| Task item |
Your answer should be the line containing "integer sum. -/" and each line after it through the end of the data below, repeated exactly.

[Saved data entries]
/-- The element accessors of mma's operands, by LAYOUT. -/
def mmaA (l : List Word) (es : Nat) (a : List (List Byte)) (i k : Nat) : Nat :=
  if (d l 3).getLsbD 0 then elem a k i es else elem a i k es

def mmaB (l : List Word) (es : Nat) (b : List (List Byte)) (k j : Nat) : Nat :=
  if (d l 3).getLsbD 1 then elem b j k es else elem b k j es

/-- Element (i, j) after k-steps p0 to p1 − 1. -/
def product (ins : Instr) (l : List Word) (bs : List (List (List Byte))) (p0 p1 : Nat) (i j : Nat) (c : Word) :
    Word × Flags.Fl :=
  let a := bs.getD 0 []
  let b := bs.getD 1 []
  let steps := (List.range (p1 - p0)).map (p0 + ·)
  match ins with
  | .mma _ _ ty _ =>
    let es := mmaSize ty
    let fa := mmaA l es a i
    let fb (k : Nat) : Nat := mmaB l es b k j
    steps.foldl (fun c p =>
      match ty.toNat with
      | 0 => fpStep Flags.bf16 fa fb (16 * p) c
      | 1 => fpStep Flags.f16 fa fb (16 * p) c
      | _ => intStep fa fb (16 * p) c) (c, 0)
  | .mmab _ _ m _ =>
    steps.foldl (fun c p =>
      bfpStep (m.toNat + 2) (fun k => elem a i k 1) (fun k => elem b j k 1) (elem (bs.getD 2 []) i p 1)
        (elem (bs.getD 3 []) j p 1) (16 * p) c) (c, 0)
  | _ => (c, 0)

/-- Apply k-steps to every element of a tile. -/
def accumulate (t : Tile) (ins : Instr) (l : List Word) (bs : List (List (List Byte))) (p0 p1 : Nat) : Tile × Flags.Fl :=
  let rs := (List.range 4096).map (fun n => product ins l bs p0 p1 (n / 64) (n % 64) (word t n))
  (setWords t (fun n => (rs.getD n (0, 0)).1), rs.foldl (fun f r => f ||| r.2) 0)

/-! ### mld, mst -/

/-- An element as mld stores it in a tile (R290). -/
def loadElem (ty : BitVec 2) (x : Nat) : Word × Flags.Fl :=
  match ty.toNat with
  | 0 => (BitVec.ofNat 32 x, 0)
  | 1 => (BitVec.ofNat 32 (x * 65536), 0)
  | _ =>
    let v := Flags.unpack Flags.f16 false x
    let r := Flags.deliver Flags.f32 0 false v
    (BitVec.ofNat 32 r.1, Flags.sig v ||| r.2)

/-- An element as mst writes it (Table 10.6). -/
def storeElem (ty : BitVec 3) (c s : Word) : Nat × Flags.Fl :=
  let sv := Flags.unpack Flags.f32 false s.toNat
  let x := Flags.mulX (Flags.unpack Flags.f32 false c.toNat) sv
  match ty.toNat with
  | 0 => (c.toNat, 0)
  | 1 => Flags.rounded Flags.f32 0 false x
  | 2 => Flags.rounded Flags.bf16 0 false x
  | 3 => Flags.rounded Flags.f16 0 false x
  | 4 =>
    let r := Flags.fpToInt 0 true 8 x.1
    ((BitVec.ofInt 8 r.1).toNat, x.2 ||| r.2)
  | _ => Flags.rounded Flags.f32 0 false (Flags.mulX (Flags.ofInt c.toInt 0 false) sv)

/-- The bytes that mst writes for rows p to q − 1, and the flags of the conversion. -/
def storeRows (t : Tile) (scale : Tab Word) (ty : BitVec 3) (p q : Nat) : List (List Byte) × Flags.Fl :=
  let es := mstSize ty
  let row (i : Nat) : List (Nat × Flags.Fl) :=
    (List.range 64).map (fun j => storeElem ty (word t (64 * i + j)) (scaleAt scale j))
  let rows := (List.range (q - p)).map (fun i => row (p + i))
  (rows.map (fun r => r.flatMap (fun x => Mem.toBytes es x.1)),
   rows.foldl (fun f r => r.foldl (fun f x => f ||| x.2) f) 0)

/-- Write rows in ascending order. -/
def writeRows (s : State) (ctx : Nat) (tm : Team) (r : Rows) (b : List (List Byte)) : Except Engine.Err State :=
  (List.range r.n).foldl (fun acc i =>
    match acc with
    | .error e => .error e
    | .ok s =>
      match place s tm (r.addr i) r.len with
      | none => .error (0x11, s)
      | some p => Engine.write s tm.core ctx p (b.getD i [])) (.ok s)

/-- Put rows of words into a tile from row p on, as mld does. -/
def putRows (t : Tile) (p : Nat) (ws : List Word) : Tile :=
  { t with words := (List.range ws.length).foldl (fun m i =>
      if t.undef.isNone then m.put 0 (64 * p + i) (ws.getD i 0) else m.set (64 * p + i) (ws.getD i 0)) t.words }

/-! ### The queue -/

/-- A command of a core. -/
def find? (s : State) (core id : Nat) : Option MatCmd := (s.core core).matq.find? (fun c => c.id == id)

/-- Commands that wait in the queue. -/
def queued (k : Core) : Nat := (k.matq.filter (fun c => !c.started)).length

/-- Whether every scratchpad line that a command reads is present. -/
def present (s : State) (tm : Team) (c : MatCmd) : Bool :=
  (sources c.instr c.desc).all (fun r => (List.range r.n).all (fun i =>
    match place s tm (r.addr i) r.len with
    | some p => !Engine.absent s p r.len
    | none => true))

/-- Whether an unstarted command may start but for older commands that wait for its resource (R283, R292). -/
def couldStart (s : State) (k : Core) (c : MatCmd) : Bool :=
  let earlier := k.matq.takeWhile (fun x => x.id != c.id)
  (earlier.all (fun e => e.phys != c.phys || (isScale c.instr && isStore e.instr)))
    && k.matq.all (fun e => !e.started || resource e.instr != resource c.instr)
    && (match s.teams.get? c.team with
      | some tm => present s tm c
      | none => true)

/-- Whether a command starts now. -/
def mayStart (s : State) (k : Core) (c : MatCmd) : Bool :=
  couldStart s k c
    && (k.matq.takeWhile (fun x => x.id != c.id)).all (fun e =>
      e.started || resource e.instr != resource c.instr || !couldStart s k e)

/-- Change a queued command. -/
def modify (s : State) (core id : Nat) (f : MatCmd → MatCmd) : State :=
  s.modCore core (fun k => { k with matq := k.matq.map (fun c => if c.id = id then f c else c) })

def setTile (s : State) (core n : Nat) (t : Tile) : State :=
  s.modCore core (fun k => { k with tiles := k.tiles.set n t })

/-- The status word (Table 10.3). -/
def status (code : Nat) (canc : Bool) (fl : Flags.Fl) : Word :=
  BitVec.ofNat 32 (code + (if canc then 256 else 0) + 512 * fl.toNat)

/-- The commands of a command's tile that were issued before it and are still in the unit. -/
def before (k : Core) (c : MatCmd) : List MatCmd :=
  (k.matq.takeWhile (fun e => e.id != c.id)).filter (fun e => e.phys == c.phys)

/-- What a command that ended with an error, or was cancelled, leaves in its tile: undefined words, the first ERR, CANC (R287).
Commands on one tile take effect in issue order (R283): an earlier one that is still in the unit does not see it, and the tile
takes it when that one leaves. -/
def mark (s : State) (core : Nat) (c : MatCmd) (m : Nat × Bool) : State :=
  match (before (s.core core) c).getLast? with
  | some e => modify s core e.id (fun e => { e with marks := e.marks ++ [m] })
  | none =>
    let (t, s) := undefine s (tile (s.core core) c.phys)
    setTile s core c.phys { t with err := if t.err = 0 then m.1 else t.err, canc := t.canc || m.2 }

/-- A command leaves the unit with its status; later commands' marks on its tile come after it. -/
def leave (s : State) (core : Nat) (c : MatCmd) (st : Word) : State :=
  let s := Engine.release s c.id
  let s := ((find? s core c.id).getD c).marks.foldl (fun s m => mark s core c m) s
  let s := s.modCore core (fun k => { k with matq := k.matq.filter (fun x => x.id ≠ c.id) })
  Life.complete s c.id st

/-- The global lines that a command still holds for its destination are released with bytes that are undefined (R140); what it has
written to a scratchpad stands. -/
def scrambleDest (s : State) (c : MatCmd) : State :=
  match s.teams.get? c.team with
  | none => s
  | some tm => (rowPlaces s tm (destsIn c.instr c.desc c.kstep (units c.instr))).foldl (fun s x => match x.1 with
      | .glob _ => Engine.scramble s tm.core c.ctx x.1 x.2
      | _ => s) s

/-- The scales of a tile change for the commands of the tile that were issued after this one (R292). -/
def rescale (s : State) (core : Nat) (c : MatCmd) (m : Tab Word) : State :=
  let s := setTile s core c.phys { tile (s.core core) c.phys with scale := m }
  s.modCore core (fun k => { k with
    matq := k.matq.takeWhile (fun e => e.id != c.id) ++ (k.matq.dropWhile (fun e => e.id != c.id)).map (fun e =>
      if e.phys = c.phys then { e with scale := m } else e) })

/-- The FLAGS of a status: the flags that the command raised, and for mst the tile's too (Table 10.3). -/
def raised (s : State) (core : Nat) (c : MatCmd) : Flags.Fl :=
  if isStore c.instr then (tile (s.core core) c.phys).flags ||| c.flags else c.flags

/-- A command that ends with an error: a failing mld has cleared the tile's state, a failed mscl leaves its scales undefined, the
tile's words are undefined and ERR takes the first code (R287, R292). -/
def fail (s : State) (core : Nat) (c : MatCmd) (code : Nat) : State :=
  let fl := raised s core c
  let s := match c.instr with
    | .mld _ _ _ => setTile s core c.phys { tile (s.core core) c.phys with flags := c.flags, err := 0, canc := false }
    | _ => s
  let s :=
    if isScale c.instr then
      rescale (s.takeFree 64) core c ((List.range 64).foldl (fun m j => m.put 0x3F800000 j (Config.freeWord (s.free + j))) [])
    else s
  leave (mark (scrambleDest s c) core c (code, c.cancel)) core c (status code c.cancel fl)

/-- A command that is cancelled before it has started, or a product at a k-step boundary: its tile's words are undefined and CANC is
set (R287). -/
def cancelled (s : State) (core : Nat) (c : MatCmd) : State :=
  let fl := raised s core c
  leave (mark (scrambleDest s c) core c (0, true)) core c (status 0 true fl)

/-! ### Check sampling (R297, R298) -/

/-- The reference of an element over n k-steps whose operands are given: one rounding at each product and each sum, or the exact
integer sum. -/
def reference (ins : Instr) (l : List Word) (bs : List (List (List Byte))) (n i j : Nat) (c : Word) : Word :=
  let a := bs.getD 0 []
  let b := bs.getD 1 []
  let ks := List.range (16 * n)
  match ins with
  | .mma _ _ ty _ =>
    if ty = 2 then (product ins l bs 0 n i j c).1
    else
      let fmt := if ty = 0 then Flags.bf16 else Flags.f16
      let wide (x : Nat) : Word := BitVec.ofNat 32 (Flags.deliver Flags.f32 0 false (Flags.unpack fmt false x)).1
      ks.foldl (fun c k =>
        (Flags.addRne c (Flags.mulRne (wide (mmaA l (mmaSize ty) a i k)) (wide (mmaB l (mmaSize ty) b k j))).1).1) c
  | .mmab _ _ m _ =>
    let n := m.toNat + 2
    ks.foldl (fun c k =>
      let x := Flags.expand (top n (elem a i k 1)) (elem (bs.getD 2 []) i (k / 16) 1)
      let y := Flags.expand (top n (elem b j k 1)) (elem (bs.getD 3 []) j (k / 16) 1)
      (Flags.addRne c (Flags.mulRne x y).1).1) c
  | _ => c

/-- The references of a product after n more k-steps; they begin with the tile as it stood before the command (R297). -/
def refer (t : Tile) (c : MatCmd) (bs : List (List (List Byte))) (n : Nat) : List Word :=
  let r := c.ref.getD ((List.range 4096).map (word t))
  (List.range 4096).map (fun e => reference c.instr c.desc bs n (e / 64) (e % 64) (r.getD e 0))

| Exercise solution |
integer sum. -/
def reference (ins : Instr) (l : List Word) (bs : List (List (List Byte))) (n i j : Nat) (c : Word) : Word :=
  let a := bs.getD 0 []
  let b := bs.getD 1 []
  let ks := List.range (16 * n)
  match ins with
  | .mma _ _ ty _ =>
    if ty = 2 then (product ins l bs 0 n i j c).1
    else
      let fmt := if ty = 0 then Flags.bf16 else Flags.f16
      let wide (x : Nat) : Word := BitVec.ofNat 32 (Flags.deliver Flags.f32 0 false (Flags.unpack fmt false x)).1
      ks.foldl (fun c k =>
        (Flags.addRne c (Flags.mulRne (wide (mmaA l (mmaSize ty) a i k)) (wide (mmaB l (mmaSize ty) b k j))).1).1) c
  | .mmab _ _ m _ =>
    let n := m.toNat + 2
    ks.foldl (fun c k =>
      let x := Flags.expand (top n (elem a i k 1)) (elem (bs.getD 2 []) i (k / 16) 1)
      let y := Flags.expand (top n (elem b j k 1)) (elem (bs.getD 3 []) j (k / 16) 1)
      (Flags.addRne c (Flags.mulRne x y).1).1) c
  | _ => c

/-- The references of a product after n more k-steps; they begin with the tile as it stood before the command (R297). -/
def refer (t : Tile) (c : MatCmd) (bs : List (List (List Byte))) (n : Nat) : List Word :=
  let r := c.ref.getD ((List.range 4096).map (word t))
  (List.range 4096).map (fun e => reference c.instr c.desc bs n (e / 64) (e % 64) (r.getD e 0))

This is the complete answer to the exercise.